I filled 2 garbage bags!!  14 lbs of fleece, of a medium-coarse grade, for $3.00 per lb.  Unfortunately, you really have to dig through them and have at least some knowledge of what you're looking for, in order to process and spin it into yarn.  

That was where Carlene was most helpful.  Even though the fleeces are just dumped in a bin, sorting through it and finding what looks to be decent quality is the trick.  And just so you know, in the farming vernacular, a "tag" is a big-ass lump of crap from the sheep's rear end.  LOL  Carlene just about jumped when she warned me I almost put my hand on a big lump of it.

Anyways, she was a good sport and spent the time helping me and I can't thank her enough.

Enough of that... now for pictures:

Raw fleece, ready to be washed

Drying in the sun

Close up

Length of locks (tails) Batch 1
These are about 6" long when stretched out

Batch 2 - I didn't take pics before washing, this is what it looks like dried.

I sat last night for about 4 hrs and pulled out locks for dyeing.
These locks are 8 - 10 inches long.

Tails that weren't clean enough for dyeing, I sat and "flicked", basically, used a small dog slicker brush to brush them out and remove any vm (vegetable matter)

The whole batch I did last night while watching a couple movies.  Processing fleece is not for the faint of heart, there's a ton of work involved.
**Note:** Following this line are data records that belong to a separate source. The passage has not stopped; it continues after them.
-- ==== Sys2Proof/Laws/KeepsRing.lean ====
section
/-! SUPPORT. What every step keeps: the operations and commands of the cameras, the pipes, the memory controller, the pools and the ring. -/

namespace Sys2Proof.Machine

theorem State.setStream_keeps {s t : State} (hk : Keeps s t) (n : Nat) (x : StreamRt) : Keeps s (t.setStream n x) :=
    by
  refine hk.trans ?_
  unfold State.setStream
  try extract_lets
  with_reducible repeat' first
    | extract_lets | intro _ | exact Keeps.refl _ | assumption | apply Keeps.ite | apply Keeps.foldl
    | fail_if_no_progress (refine Keeps.upd ?_ rfl rfl)

theorem State.setGroup_keeps {s t : State} (hk : Keeps s t) (g : Nat) (x : GroupRt) : Keeps s (t.setGroup g x) := by
  refine hk.trans ?_
  unfold State.setGroup
  try extract_lets
  with_reducible repeat' first
    | extract_lets | intro _ | exact Keeps.refl _ | assumption | apply Keeps.ite | apply Keeps.foldl
    | fail_if_no_progress (refine Keeps.upd ?_ rfl rfl)

theorem State.dropBuf_keeps {s t : State} (hk : Keeps s t) (n b : Nat) : Keeps s (t.dropBuf n b) := by
  refine hk.trans ?_
  unfold State.dropBuf
  try extract_lets
  with_reducible repeat' first
    | extract_lets | intro _ | exact Keeps.refl _ | assumption | apply State.setStream_keeps

theorem State.frameOn_keeps {s t : State} (hk : Keeps s t) (n : Nat) (fr : CamFrame) : Keeps s (t.frameOn n fr) := by
  refine hk.trans ?_
  unfold State.frameOn
  try extract_lets
  with_reducible repeat' first
    | extract_lets | intro _ | exact Keeps.refl _ | assumption | apply State.setStream_keeps
    | apply State.dropBuf_keeps | apply State.deliverTo_keeps | apply Keeps.ite | apply Keeps.foldl

theorem State.countTruncated_keeps {s t : State} (hk : Keeps s t)  : Keeps s t.countTruncated := by
  refine hk.trans ?_
  unfold State.countTruncated
  try extract_lets
  with_reducible repeat' first
    | extract_lets | intro _ | exact Keeps.refl _ | assumption | apply State.fsat_keeps
    | apply State.raise_keeps

theorem State.truncate_keeps {s t : State} (hk : Keeps s t) (n : Nat) (overflow : Bool) : Keeps s (t.truncate n
    overflow) := by
  refine hk.trans ?_
  unfold State.truncate
  try extract_lets
  repeat' first
    | (with_reducible first
      | extract_lets | intro _ | exact Keeps.refl _ | assumption | apply State.countTruncated_keeps
      | apply State.frameOn_keeps | apply Keeps.ite | apply Keeps.foldl
      | fail_if_no_progress (refine Keeps.upd ?_ rfl rfl))
    | split

theorem State.closeFrame_keeps {s t : State} (hk : Keeps s t) (n : Nat) : Keeps s (t.closeFrame n) := by
  refine hk.trans ?_
  unfold State.closeFrame
  try extract_lets
  repeat' first
    | (with_reducible first
      | extract_lets | intro _ | exact Keeps.refl _ | assumption | apply State.setStream_keeps
      | apply State.truncate_keeps | apply State.countTruncated_keeps | apply State.frameOn_keeps
      | apply Keeps.ite | apply Keeps.foldl | fail_if_no_progress (refine Keeps.upd ?_ rfl rfl))
    | split

theorem State.latchColour_keeps {s t : State} (hk : Keeps s t) (c : Nat) : Keeps s (t.latchColour c) := by
  refine hk.trans ?_
  unfold State.latchColour
  try extract_lets
  with_reducible repeat' first
    | extract_lets | intro _ | exact Keeps.refl _ | assumption | apply State.fput_keeps | apply Keeps.ite
    | apply Keeps.foldl | fail_if_no_progress (refine Keeps.upd ?_ rfl rfl)

theorem State.latchAug_keeps {s t : State} (hk : Keeps s t) (g : Nat) : Keeps s (t.latchAug g) := by
  refine hk.trans ?_
  unfold State.latchAug
  try extract_lets
  repeat' first
    | (with_reducible first
      | extract_lets | intro _ | exact Keeps.refl _ | assumption | apply State.augCommit_keeps
      | apply State.setGroup_keeps | apply Keeps.ite | apply Keeps.foldl
      | fail_if_no_progress (refine Keeps.upd ?_ rfl rfl))
    | split

theorem State.openFrame_keeps {s t : State} (hk : Keeps s t) (n number : Nat) : Keeps s (t.openFrame n number) := by
  refine hk.trans ?_
  unfold State.openFrame
  try extract_lets
  repeat' first
    | (with_reducible first
      | extract_lets | intro _ | exact Keeps.refl _ | assumption | apply State.truncate_keeps
      | apply State.fsat_keeps | apply State.raise_keeps | apply State.setStream_keeps
      | apply State.fput_keeps | apply State.latchAug_keeps | apply State.latchColour_keeps | apply Keeps.ite
      | apply Keeps.foldl | fail_if_no_progress (refine Keeps.upd ?_ rfl rfl))
    | split

theorem State.crHeader_keeps {s t : State} (hk : Keeps s t) (port : Nat) (hdr : Fin 3) : Keeps s (t.crHeader port
    hdr) := by
  refine hk.trans ?_
  unfold State.crHeader
  try extract_lets
  with_reducible repeat' first
    | extract_lets | intro _ | exact Keeps.refl _ | assumption | apply State.fsat_keeps | apply Keeps.ite

theorem State.takeLine_keeps {s t : State} (hk : Keeps s t) (n : Nat) (fr : CamFrame) (d : List Byte) (crcOk : Bool)
    : Keeps s (t.takeLine n fr d crcOk) := by
  refine hk.trans ?_
  unfold State.takeLine
  try extract_lets
  with_reducible repeat' first
    | extract_lets | intro _ | exact Keeps.refl _ | assumption | apply State.setStream_keeps
    | apply State.deliverTo_keeps | apply State.raise_keeps | apply State.truncate_keeps | apply Keeps.ite

theorem State.takePacket_keeps {s t : State} (hk : Keeps s t) (n : Nat) (d : List Byte) (crcOk fifoFull : Bool) :
    Keeps s (t.takePacket n d crcOk fifoFull) := by
  refine hk.trans ?_
  unfold State.takePacket
  try extract_lets
  repeat' first
    | (with_reducible first
      | extract_lets | intro _ | exact Keeps.refl _ | assumption | apply State.raise_keeps
      | apply State.truncate_keeps | apply State.setStream_keeps | apply State.takeLine_keeps
      | apply Keeps.ite | apply Keeps.foldl | fail_if_no_progress (refine Keeps.upd ?_ rfl rfl))
    | split

theorem State.inputError_keeps {s t : State} (hk : Keeps s t) (port : Nat) : Keeps s (t.inputError port) := by
  refine hk.trans ?_
  unfold State.inputError
  try extract_lets
  with_reducible repeat' first
    | extract_lets | intro _ | exact Keeps.refl _ | assumption | apply State.report_keeps

theorem execCsiLaneError_keeps {s : State} (port : Fin 8) : KeepsO s (execCsiLaneError port s) := by
  unfold execCsiLaneError
  try extract_lets
  with_reducible repeat' first
    | extract_lets | apply KeepsO.ite | apply KeepsO.next | intro _ | exact Keeps.refl _ | assumption
    | apply State.fput_keeps | apply State.inputError_keeps

theorem execLanesReturnToStopState_keeps {s : State} (port : Fin 8) : KeepsO s (execLanesReturnToStopState port s) :=
    by
  unfold execLanesReturnToStopState
  try extract_lets
  with_reducible repeat' first
    | extract_lets | apply KeepsO.ite | apply KeepsO.next | intro _ | exact Keeps.refl _ | assumption
    | apply State.fput_keeps | apply Keeps.ite

theorem State.freeSamples_keeps {s t : State} (hk : Keeps s t) (c : Collection) : Keeps s (t.freeSamples c) := by
  refine hk.trans ?_
  unfold State.freeSamples
  try extract_lets
  with_reducible repeat' first
    | extract_lets | intro _ | exact Keeps.refl _ | assumption | apply State.dropBuf_keeps | apply Keeps.ite
    | apply Keeps.foldl

theorem State.notePresence_keeps {s t : State} (hk : Keeps s t) (n : Nat) (present : Bool) : Keeps s (t.notePresence
    n present) := by
  refine hk.trans ?_
  unfold State.notePresence
  try extract_lets
  with_reducible repeat' first
    | extract_lets | intro _ | exact Keeps.refl _ | assumption | apply State.setStream_keeps
    | apply State.raise_keeps | apply State.event_keeps | apply Keeps.ite

theorem State.release_keeps {s t : State} (hk : Keeps s t) (g : Nat) (c : Collection) : Keeps s (t.release g c) := by
  refine hk.trans ?_
  unfold State.release
  try extract_lets
  repeat' first
    | (with_reducible first
      | extract_lets | intro _ | exact Keeps.refl _ | assumption | apply State.freeSamples_keeps
      | apply State.fsat_keeps | apply State.raise_keeps | apply State.deliverTo_keeps | apply State.fput_keeps
      | apply State.setGroup_keeps | apply State.setStream_keeps | apply State.notePresence_keeps
      | apply State.signalObj_keeps | apply Keeps.ite | apply Keeps.foldl)

theorem State.endCollection_keeps {s t : State} (hk : Keeps s t) (g : Nat) (c : Collection) : Keeps s
    (t.endCollection g c) := by
  refine hk.trans ?_
  unfold State.endCollection
  try extract_lets
  with_reducible repeat' first
    | extract_lets | intro _ | exact Keeps.refl _ | assumption | apply State.release_keeps
    | apply State.freeSamples_keeps | apply Keeps.ite

theorem State.endCurrent_keeps {s t : State} (hk : Keeps s t) (g : Nat) : Keeps s (t.endCurrent g) := by
  refine hk.trans ?_
  unfold State.endCurrent
  try extract_lets
  repeat' first
    | (with_reducible first
      | extract_lets | intro _ | exact Keeps.refl _ | assumption | apply State.setGroup_keeps
      | apply State.endCollection_keeps | apply Keeps.ite | apply Keeps.foldl
      | fail_if_no_progress (refine Keeps.upd ?_ rfl rfl))
    | split

theorem State.joinTo_keeps {s t : State} (hk : Keeps s t) (n : Nat) (fr : CamFrame) (c : Collection) : Keeps s
    (t.joinTo n fr c).2 := by
  refine hk.trans ?_
  unfold State.joinTo
  try extract_lets
  repeat' first
    | (with_reducible first
      | extract_lets | intro _ | exact Keeps.refl _ | assumption | apply State.dropBuf_keeps | apply Keeps.ite
      | apply Keeps.foldl | fail_if_no_progress (refine Keeps.upd ?_ rfl rfl))
    | split

theorem State.place_keeps {s t : State} (h : Keeps s t) (g n : Nat) (fr : CamFrame) (x0 : Nat) : Keeps s (t.place g n
    fr x0) := by
  induction x0 generalizing t with
  | zero => exact h
  | succ fuel ih =>
    unfold State.place
    try extract_lets
    repeat' first
      | (with_reducible first
        | extract_lets | apply ih | intro _ | exact Keeps.refl _ | assumption | apply State.dropBuf_keeps
        | apply State.fsat_keeps | apply State.raise_keeps | apply State.setGroup_keeps
        | apply State.joinTo_keeps | apply State.endCurrent_keeps | apply Keeps.ite | apply Keeps.foldl
        | fail_if_no_progress (refine Keeps.upd ?_ rfl rfl))
      | split

theorem State.releaseFull_keeps {s t : State} (hk : Keeps s t) (g : Nat) : Keeps s (t.releaseFull g) := by
  refine hk.trans ?_
  unfold State.releaseFull
  try extract_lets
  repeat' first
    | (with_reducible first
      | extract_lets | intro _ | exact Keeps.refl _ | assumption | apply State.setGroup_keeps
      | apply State.release_keeps | apply Keeps.ite | apply Keeps.foldl
      | fail_if_no_progress (refine Keeps.upd ?_ rfl rfl))
    | split

theorem execSampleReady_keeps {s : State} (n : Fin 32) : KeepsO s (execSampleReady n s) := by
  unfold execSampleReady
  try extract_lets
  repeat' first
    | (with_reducible first
      | extract_lets | apply KeepsO.ite | apply KeepsO.next | intro _ | exact Keeps.refl _ | assumption
      | apply State.setStream_keeps | apply State.place_keeps | apply State.releaseFull_keeps
      | apply State.dropBuf_keeps | apply Keeps.ite | apply Keeps.foldl
      | fail_if_no_progress (refine Keeps.upd ?_ rfl rfl))
    | split

theorem execCollectionDeadline_keeps {s : State} (g : Fin 16) : KeepsO s (execCollectionDeadline g s) := by
  unfold execCollectionDeadline
  try extract_lets
  repeat' first
    | (with_reducible first
      | extract_lets | apply KeepsO.ite | apply KeepsO.next | intro _ | exact Keeps.refl _ | assumption
      | apply State.endCurrent_keeps | apply State.releaseFull_keeps | apply Keeps.ite)

theorem execSpiDataReady_keeps {s : State} (ctl : Fin 4) (data : List Byte) : KeepsO s (execSpiDataReady ctl data s)
    := by
  unfold execSpiDataReady
  try extract_lets
  repeat' first
    | (with_reducible first
      | extract_lets | apply KeepsO.ite | apply KeepsO.next | intro _ | exact Keeps.refl _ | assumption
      | apply State.setStream_keeps | apply State.deliverTo_keeps | apply Keeps.ite | apply Keeps.foldl
      | fail_if_no_progress (refine Keeps.upd ?_ rfl rfl))
    | split

theorem execPpsEdge_keeps {s : State} : KeepsO s (execPpsEdge s) := by
  unfold execPpsEdge
  try extract_lets
  repeat' first
    | (with_reducible first
      | extract_lets | apply KeepsO.ite | apply KeepsO.next | intro _ | exact Keeps.refl _ | assumption
      | apply State.fput64_keeps | apply Keeps.ite | apply Keeps.foldl
      | fail_if_no_progress (refine Keeps.upd ?_ rfl rfl))

theorem execPpsLost_keeps {s : State}  : KeepsO s (execPpsLost  s) := by
  unfold execPpsLost
  try extract_lets
  with_reducible repeat' first
    | extract_lets | apply KeepsO.ite | apply KeepsO.next | intro _ | exact Keeps.refl _ | assumption
    | apply State.raise_keeps | apply State.event_keeps | apply Keeps.ite

theorem State.driveFsync_keeps {s t : State} (hk : Keeps s t) (n : Nat) (on : Bool) : Keeps s (t.driveFsync n on) :=
    by
  refine hk.trans ?_
  unfold State.driveFsync
  try extract_lets
  repeat' first
    | (with_reducible first
      | extract_lets | intro _ | exact Keeps.refl _ | assumption | apply State.emit_keeps | apply Keeps.ite)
First batch this morning, dyeing the locks.  My inspiration for this? Natalie Redding from Namaste Farms in California.  This woman is amazing and has awesome youtube videos showing how she makes her fabulous yarns.

Locks drying in the sun!  Aren't they pretty??

I have a couple more batches being dyed right now.  I'm adding to the orange/yellow.... I want a lot of these to make a really cool scarf.

This morning has been so nice outside, I grabbed the rest of the batch and sat and flicked and carded more of the same batch.  It's not something you really want to do in the house if you can avoid it.  The pile of dirt that ends up on the floor is significant.

Now with all the fluffy stuff that's left, I'm going to do some spinning with it tonight.  I really have no idea what breed this is, but the fleece is so soft, silky and has an amazing sheen to it, that I think it's going to spin up beautifully.

Will post pictures when some of that is completed.